Gay and bisexual men have routinely been subjected to various forms of condemnation, prejudice, stereotyping, hate and physical brutality.

It is an uncomfortable truth that this unique constituency continues to endure varying degrees of intolerance and violent bigotry in an assortment of contexts.

There are a myriad of dogmatic, narrow-minded and parochial reasons why homosexual men have absorbed such a disadvantaged reputation in American culture, but it cannot be ignored that one of the principal reasons pertains to their identification with the transmission of HIV/AIDS and other sexually transmitted infections through blood donations.

UF’s LGBT Concerns Committee is on record for staunchly espousing the dismissal of the Food and Drug Administration’s “umbrella ban on all gay men from giving the gift of [life].” The committee has lambasted the ban as “[dehumanizing] discrimination” fueled by “homosexism.” A representative from the LGBT committee has even taken the presumptuous liberty to be “ashamed for all of us.”

The LGBT’s portrayal of the FDA ban is attractive and inspiring, while simultaneously being misleading and purposefully — otherwise, ignorantly — inaccurate.

The FDA policy is more correctly identified as a ban on men who have sex with men (MSM). The purpose of the MSM question on prospective blood donor applications is two pronged. Its objective is to identify those who have engaged in behavior that has significantly increased their opportunity of contracting HIV/AIDS and other blood-borne pathogens and to exclude their blood from the blood-supply system.

Sure, it may be tempting to label the FDA ban as a donor-screening scheme to prevent some from giving blood “for no other reason than for being gay,” as the LGBT committee has erroneously concluded.

But categorizing a man on the basis of whether he has had sex with another man is distinctive from categorizing him on the basis of his orientation.

The first classification considers behavior, and the second classification considers identity.

The mere act of having sex with another man does not necessitate that a man self-identifies as a homosexual.

Applying the same logic, some men who identify themselves as gay or bisexual may not have necessarily had sex with another man.

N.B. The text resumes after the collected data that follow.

/-- Settles O18: each clause is the lemma of its table at the values the statement reads; the selector
entry's three cases are those of `selStep`. -/
theorem trainTournamentUpdatesAllFourTables : Obligations.TrainTournamentUpdatesAllFourTables := by
  intro a o s tn pi g lh lc gc sc hpi hg hlh hlc hgc hsc
  rw [hpi, ← tnLocalHistory_params] at hlh
  rw [← lowBits_eq] at hpi
  subst hpi hg hlh hlc hgc hsc
  rw [exec_trainTournament]
  refine ⟨decode_train_dispatchWord 2 a o, fun hr hs => ?_, State.withTournament_notReady⟩
  have hsel := tnTrain_read_sel_ghr Config.params s.cfg tn a o
  refine ⟨tnTrain Config.params s.cfg tn a o, State.withTournament_eq hr hs, ?lpt, fun j hj => ?lptFrame,
    ?lht, fun j hj => ?lhtFrame, ?gpt, fun j hj => ?gptFrame, fun h1 h2 => ?selLocal,
    fun h1 h2 => ?selGlobal, fun h => ?selStays, fun j hj => ?selFrame, tnTrain_ghr ..⟩
  case lpt => exact tnTrain_read_lpt_index Config.params s.cfg tn a o
  case lptFrame => exact tnTrain_read_lpt_other Config.params s.cfg tn a o hj
  case lht =>
    rw [← initHistory_params 32 (Cfg.l s.cfg)]
    exact tnTrain_read_lht_index Config.params s.cfg tn a o
  case lhtFrame =>
    rw [← initHistory_params 32 (Cfg.l s.cfg)]
    exact tnTrain_read_lht_other Config.params s.cfg tn a o hj
  case gpt => exact tnTrain_read_gpt_ghr Config.params s.cfg tn a o
  case gptFrame => exact tnTrain_read_gpt_other Config.params s.cfg tn a o hj
  case selLocal => exact (congrArg BitVec.toNat hsel).trans (selStep_toNat_localOnly _ h1 h2)
  case selGlobal => exact (congrArg BitVec.toNat hsel).trans (selStep_toNat_globalOnly _ h1 h2)
  case selStays => exact hsel.trans (selStep_of_correct_iff _ h)
  case selFrame => exact tnTrain_read_sel_other Config.params s.cfg tn a o hj

end Sys2Proof.Machine

/-! PROOFS. Custom (spec/44_perceptron.md, R157, R158): the sum over the 30 history lanes, the update of
one row lane by lane, what a TRAIN leaves at every row of the table, and the answers of the two
operations. -/

namespace Sys2Proof.Machine

/-! ### The row and its sum (R150, R156) -/

/-- PT_ROW as a remainder: bits 31 to 8 of the address have no effect (R57). -/
theorem ptRow_eq_mod (a : Addr) : ptRow a = a.toNat % 256 := lowBits_eq a Config.rowIndexBits

/-- With the default parameters a row that was never written holds 31 zero weights (D9). -/
theorem initRow_params : initRow Config.params = Vector.replicate 31 0#8 := rfl

/-- The row of an address with R57's index written as a remainder. -/
theorem pcRow_params (pc : Custom) (a : Addr) :
    pcRow Config.params pc a = Table.read (Vector.replicate 31 0#8) pc.pt (a.toNat % 256) := by
  rw [pcRow, ptRow_eq_mod, initRow_params]

theorem percSum_eq_sum (row : Row) (h : PercHistory) :
    percSum row h = (row[0]).toInt + ∑ k : Fin 30, percTerm row h k := by
  rw [percSum, Fin.sum_univ_def]

/-! ### The gate and the lanes (R160, R161, R162) -/

theorem updateGate_iff (prm : Params) (y : Int) (o : Direction) :
    updateGate prm y o = true ↔ y.natAbs ≤ prm.theta ∨ decide (0 ≤ y) ≠ o := by
  rw [updateGate, Bool.or_eq_true, decide_eq_true_iff, bne_iff_ne]

section Lanes
variable (row : Row) (h : PercHistory) (o : Direction)

/-- The bias lane steps with the outcome. -/
theorem rowStep_bias : (rowStep row h o)[0] = sat8Step row[0] o := by
  simp [rowStep, laneUp]

/-- The lane of history bit `k` steps up when that bit equals the outcome. -/
theorem rowStep_historyLane (k : Fin 30) :
    (rowStep row h o)[k.val + 1] = sat8Step row[k.val + 1] (h.getLsbD k.val == o) := by
  simp [rowStep, laneUp]

theorem rowStep_bias_toInt : ((rowStep row h o)[0]).toInt =
    if o then min ((row[0]).toInt + 1) 127 else max ((row[0]).toInt - 1) (-128) := by
  rw [rowStep_bias, sat8Step_toInt]

theorem rowStep_historyLane_toInt (k : Fin 30) : ((rowStep row h o)[k.val + 1]).toInt =
    if h.getLsbD k.val = o then min ((row[k.val + 1]).toInt + 1) 127
    else max ((row[k.val + 1]).toInt - 1) (-128) := by
  rw [rowStep_historyLane, sat8Step_toInt]
  simp only [beq_iff_eq]
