-- ==== Sys2Proof/Machine/Crc.lean ====
section
/-! DEFINITION. The host commands of the CRC engine (spec/40_crc.md R149, R150). -/

namespace Sys2Proof.Machine

/-- CRC_INIT (R149), accepted in every STATE. -/
def execCrcInit (s : State) : Host.Outcome State Fault Refusal := .next (setCrcAcc crcSeed s)

/-- CRC_BYTE (R150), accepted in every STATE. -/
def execCrcByte (data : Byte) (s : State) : Host.Outcome State Fault Refusal :=
  .next (setCrcAcc (crcByte s.crcAcc data) s)

end Sys2Proof.Machine
end

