-- ==== Sys2Proof/Tests/Slice0.lean ====
section
/-! SUPPORT. The model's own tests. Expected values are those of spec/95_test_vectors.md or of the rule a test names. The second
half shows, for each obligation with hypotheses, a state and operands that meet them. -/

namespace Sys2Proof.Tests

open Sys2Proof Sys2Proof.Machine

/-- One field of the state a step leads to. -/
def sees {α : Type} (f : State → α) : Host.Outcome State Fault Refusal → Option α
  | .next t => some (f t)
  | .fault _ => none
  | .refused _ => none

/-- The reset state of a block with RX_CAP = 260, T_PRE_MS = 2 and T_POST_MS = 10. -/
def base : State := { State.reset with cfg := ⟨255, 2, 10⟩ }

/-- `base` with the labels `l` to come. -/
def next (l : List Label) : State := { base with agenda := l }

/-- A transaction of the request `01 03 00 48 00 09` in flight, its eight bytes pushed, in STATE `st`. -/
def flight (st : CtrlState) (l : List Label) : State :=
  { base with
    status := acceptedFlags, operands := ⟨1, 0x0048, 9, 9⟩, latched := ⟨1, 0x0048, 9, 9⟩,
    req := requestFrame 1 0x0048 9, txCrc := requestCrc 1 0x0048 9, state := st, de := st = .tx, txIdx := 8, agenda := l }

/-- In flight, about to push byte `n` of the request. -/
def sending (n : BitVec 4) (l : List Label) : State := { flight .tx l with txIdx := n }

/-- In flight, with the bytes `01 03 00 20` of the response `01 03 00 20 F0` stored. -/
def reading (l : List Label) : State :=
  { flight .rxBody l with rx := [(0, 0x01), (1, 0x03), (3, 0x20)], rxLen := 4, total := 5 }

/-- After the success of `01 03 02 AB CD 06 E1` (V-P-15). -/
def succeeded (l : List Label) : State :=
  { flight .idle l with
    status := ⟨false, true, true, false⟩, result := ⟨.none, 0, 1⟩, crcCalc := 0xE106, crcRecv := 0xE106,
    rx := [(0, 0x01), (1, 0x03), (2, 0x02), (3, 0xAB), (4, 0xCD), (5, 0x06), (6, 0xE1)], rxLen := 7, total := 7 }

/-- After the exception response `01 83 02` (V-P-3). -/
def failed (l : List Label) : State :=
  { flight .idle l with
    status := ⟨false, true, false, false⟩, result := ⟨.protocolException, 2, 0⟩,
    rx := [(0, 0x01), (1, 0x83), (2, 0x02)], rxLen := 3, inq := [0xC0, 0xF1] }

/-! ### WellFormed: ill-formed terms are refused -/

theorem test_wf_refuses_legal_op_as_illegal :
    (Instr.illegalCmd 0x01).wf = false ∧ (Instr.illegalCmd 0x02).wf = false ∧ (Instr.illegalCmd 0x03).wf = false := by
  decide

theorem test_wf_admits_illegal_ops :
    (Instr.illegalCmd 0x00).wf = true ∧ (Instr.illegalCmd 0x04).wf = true ∧ (Instr.illegalCmd 0xFF).wf = true := by decide

theorem test_wf_frame_data_at_most_255 :
    (ResponseFrame.normal 1 3 (List.replicate 255 0) 0).wf = true ∧
      (ResponseFrame.normal 1 3 (List.replicate 256 0) 0).wf = false := by decide +kernel
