-- ==== Sys2Proof/Machine/Step.lean ====
section
/-! DEFINITION. The step: the engine moves while a call runs, the host when none does (spec/10_state.md R20,
spec/70_reset_and_hazards.md R180, log 16). -/

namespace Sys2Proof.Machine

/-- One step (log 16): an order, the end of a call, or a START. -/
def step (s : State) : Host.Outcome State Fault Refusal :=
  match s.status with
  | .busy => engineTurn s
  | .idle => .next (hostTurn s)
  | .ok => .next (hostTurn s)
  | .fail => .next (hostTurn s)

/-- `s` with the order of an opcode-table word at the source cursor of a running call (log 24). -/
def State.withFetchWord (s : State) (nbits w : Nat) : State :=
  match s.status with
  | .busy => placeOrder nbits w s
  | .idle => placeOrder nbits w (openCall s)
  | .ok => placeOrder nbits w (openCall s)
  | .fail => placeOrder nbits w (openCall s)

end Sys2Proof.Machine
end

Based on data extracted from the National Health and Nutrition Examination Survey and National Survey of Family Growth, Dr. Greta Bauer detected that 7 percent of men had at least one episode of sex with another man since age 17, but of those only 44 percent self-identified as gay or bisexual, whereas 49 percent identified themselves as heterosexual. Therefore, the FDA’s MSM classification is demonstratively heterogeneous. A self-identifying straight male who had one event of sex with another male in the distant past and a male with a long-term actively gay lifestyle would both be captured under the MSM category.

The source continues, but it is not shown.